▸ **DATASET CONTENT**
☆ ☆ ☆
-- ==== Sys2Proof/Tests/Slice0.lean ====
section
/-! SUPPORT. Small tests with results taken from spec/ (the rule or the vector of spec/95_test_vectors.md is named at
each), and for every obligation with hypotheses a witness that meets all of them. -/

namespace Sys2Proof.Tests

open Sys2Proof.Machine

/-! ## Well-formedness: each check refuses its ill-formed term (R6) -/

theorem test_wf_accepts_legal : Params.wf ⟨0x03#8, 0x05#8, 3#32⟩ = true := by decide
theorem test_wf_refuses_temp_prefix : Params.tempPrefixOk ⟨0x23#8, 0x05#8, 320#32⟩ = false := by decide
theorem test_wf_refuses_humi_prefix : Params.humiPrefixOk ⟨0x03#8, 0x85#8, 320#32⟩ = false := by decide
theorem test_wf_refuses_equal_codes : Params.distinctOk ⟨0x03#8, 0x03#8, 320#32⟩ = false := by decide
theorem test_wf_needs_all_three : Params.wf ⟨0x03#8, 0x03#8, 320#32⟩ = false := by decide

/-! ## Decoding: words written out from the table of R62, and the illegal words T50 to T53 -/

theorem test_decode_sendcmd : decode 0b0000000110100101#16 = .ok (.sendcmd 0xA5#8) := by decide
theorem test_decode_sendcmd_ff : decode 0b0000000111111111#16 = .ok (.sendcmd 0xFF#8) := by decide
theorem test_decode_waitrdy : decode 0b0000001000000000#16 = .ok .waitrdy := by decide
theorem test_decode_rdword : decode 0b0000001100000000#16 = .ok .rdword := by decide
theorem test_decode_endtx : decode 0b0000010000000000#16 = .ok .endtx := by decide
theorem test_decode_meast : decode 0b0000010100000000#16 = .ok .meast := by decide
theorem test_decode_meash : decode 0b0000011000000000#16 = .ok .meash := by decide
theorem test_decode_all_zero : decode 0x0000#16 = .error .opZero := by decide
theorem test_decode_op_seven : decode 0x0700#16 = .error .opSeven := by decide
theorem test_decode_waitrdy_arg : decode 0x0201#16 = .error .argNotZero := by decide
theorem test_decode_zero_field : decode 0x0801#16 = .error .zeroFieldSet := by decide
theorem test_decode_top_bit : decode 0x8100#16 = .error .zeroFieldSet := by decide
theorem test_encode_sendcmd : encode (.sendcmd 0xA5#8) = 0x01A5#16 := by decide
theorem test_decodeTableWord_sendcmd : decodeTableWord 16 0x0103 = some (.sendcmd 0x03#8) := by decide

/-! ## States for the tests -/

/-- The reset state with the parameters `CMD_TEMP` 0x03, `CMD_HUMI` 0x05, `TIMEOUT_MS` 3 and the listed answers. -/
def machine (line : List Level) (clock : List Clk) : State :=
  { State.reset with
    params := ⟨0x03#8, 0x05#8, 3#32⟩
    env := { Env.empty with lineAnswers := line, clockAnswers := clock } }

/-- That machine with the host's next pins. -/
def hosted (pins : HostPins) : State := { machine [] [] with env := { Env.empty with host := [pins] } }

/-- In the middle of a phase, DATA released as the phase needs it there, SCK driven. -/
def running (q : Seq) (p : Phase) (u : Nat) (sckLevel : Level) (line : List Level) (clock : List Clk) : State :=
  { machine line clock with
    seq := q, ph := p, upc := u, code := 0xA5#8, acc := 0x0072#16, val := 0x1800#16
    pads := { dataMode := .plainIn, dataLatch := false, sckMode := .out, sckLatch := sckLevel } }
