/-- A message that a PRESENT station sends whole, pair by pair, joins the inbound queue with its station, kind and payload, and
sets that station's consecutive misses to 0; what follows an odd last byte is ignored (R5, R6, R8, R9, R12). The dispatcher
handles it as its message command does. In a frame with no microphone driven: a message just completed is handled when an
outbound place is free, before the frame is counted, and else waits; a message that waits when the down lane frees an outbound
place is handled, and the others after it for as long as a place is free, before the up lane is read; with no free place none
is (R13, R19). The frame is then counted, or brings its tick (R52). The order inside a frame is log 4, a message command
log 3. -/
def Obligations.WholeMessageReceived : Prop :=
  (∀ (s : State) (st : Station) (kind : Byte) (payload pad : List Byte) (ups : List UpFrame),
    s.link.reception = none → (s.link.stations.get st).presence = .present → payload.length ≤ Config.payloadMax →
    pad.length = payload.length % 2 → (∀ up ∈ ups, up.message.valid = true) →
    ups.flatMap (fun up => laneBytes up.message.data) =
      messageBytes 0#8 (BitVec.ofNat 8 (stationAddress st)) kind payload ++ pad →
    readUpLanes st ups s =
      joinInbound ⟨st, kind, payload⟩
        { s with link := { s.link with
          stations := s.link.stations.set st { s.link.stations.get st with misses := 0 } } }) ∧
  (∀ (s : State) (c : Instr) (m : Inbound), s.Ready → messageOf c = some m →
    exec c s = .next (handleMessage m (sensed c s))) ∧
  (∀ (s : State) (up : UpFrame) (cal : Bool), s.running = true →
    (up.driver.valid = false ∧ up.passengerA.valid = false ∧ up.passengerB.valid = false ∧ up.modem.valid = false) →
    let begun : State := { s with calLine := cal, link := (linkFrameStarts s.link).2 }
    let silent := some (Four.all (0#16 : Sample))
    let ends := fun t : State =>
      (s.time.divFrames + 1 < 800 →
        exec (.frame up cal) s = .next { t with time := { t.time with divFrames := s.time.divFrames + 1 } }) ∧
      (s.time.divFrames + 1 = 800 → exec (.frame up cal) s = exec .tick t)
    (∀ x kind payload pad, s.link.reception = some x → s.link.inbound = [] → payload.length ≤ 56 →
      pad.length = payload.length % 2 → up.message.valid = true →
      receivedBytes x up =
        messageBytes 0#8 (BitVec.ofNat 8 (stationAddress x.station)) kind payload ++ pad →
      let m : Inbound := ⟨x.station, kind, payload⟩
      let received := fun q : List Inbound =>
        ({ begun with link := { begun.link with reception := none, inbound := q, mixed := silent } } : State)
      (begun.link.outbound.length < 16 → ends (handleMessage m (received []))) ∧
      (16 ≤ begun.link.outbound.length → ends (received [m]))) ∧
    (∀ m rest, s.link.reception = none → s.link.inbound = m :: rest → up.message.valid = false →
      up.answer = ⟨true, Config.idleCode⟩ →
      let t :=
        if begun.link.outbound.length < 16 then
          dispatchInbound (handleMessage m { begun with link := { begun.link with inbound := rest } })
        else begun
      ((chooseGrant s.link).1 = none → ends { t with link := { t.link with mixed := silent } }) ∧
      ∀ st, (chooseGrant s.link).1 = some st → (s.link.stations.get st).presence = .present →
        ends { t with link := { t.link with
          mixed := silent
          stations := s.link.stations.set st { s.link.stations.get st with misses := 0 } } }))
☆ ☆ ☆
▸ **WORK ORDER**
Every line containing the string "error" should be pulled from the listing and copied.

▸ **YOUR RESPONSE**
theorem test_decode_all_zero : decode 0x0000#16 = .error .opZero := by decide
theorem test_decode_op_seven : decode 0x0700#16 = .error .opSeven := by decide
theorem test_decode_waitrdy_arg : decode 0x0201#16 = .error .argNotZero := by decide
theorem test_decode_zero_field : decode 0x0801#16 = .error .zeroFieldSet := by decide
theorem test_decode_top_bit : decode 0x8100#16 = .error .zeroFieldSet := by decide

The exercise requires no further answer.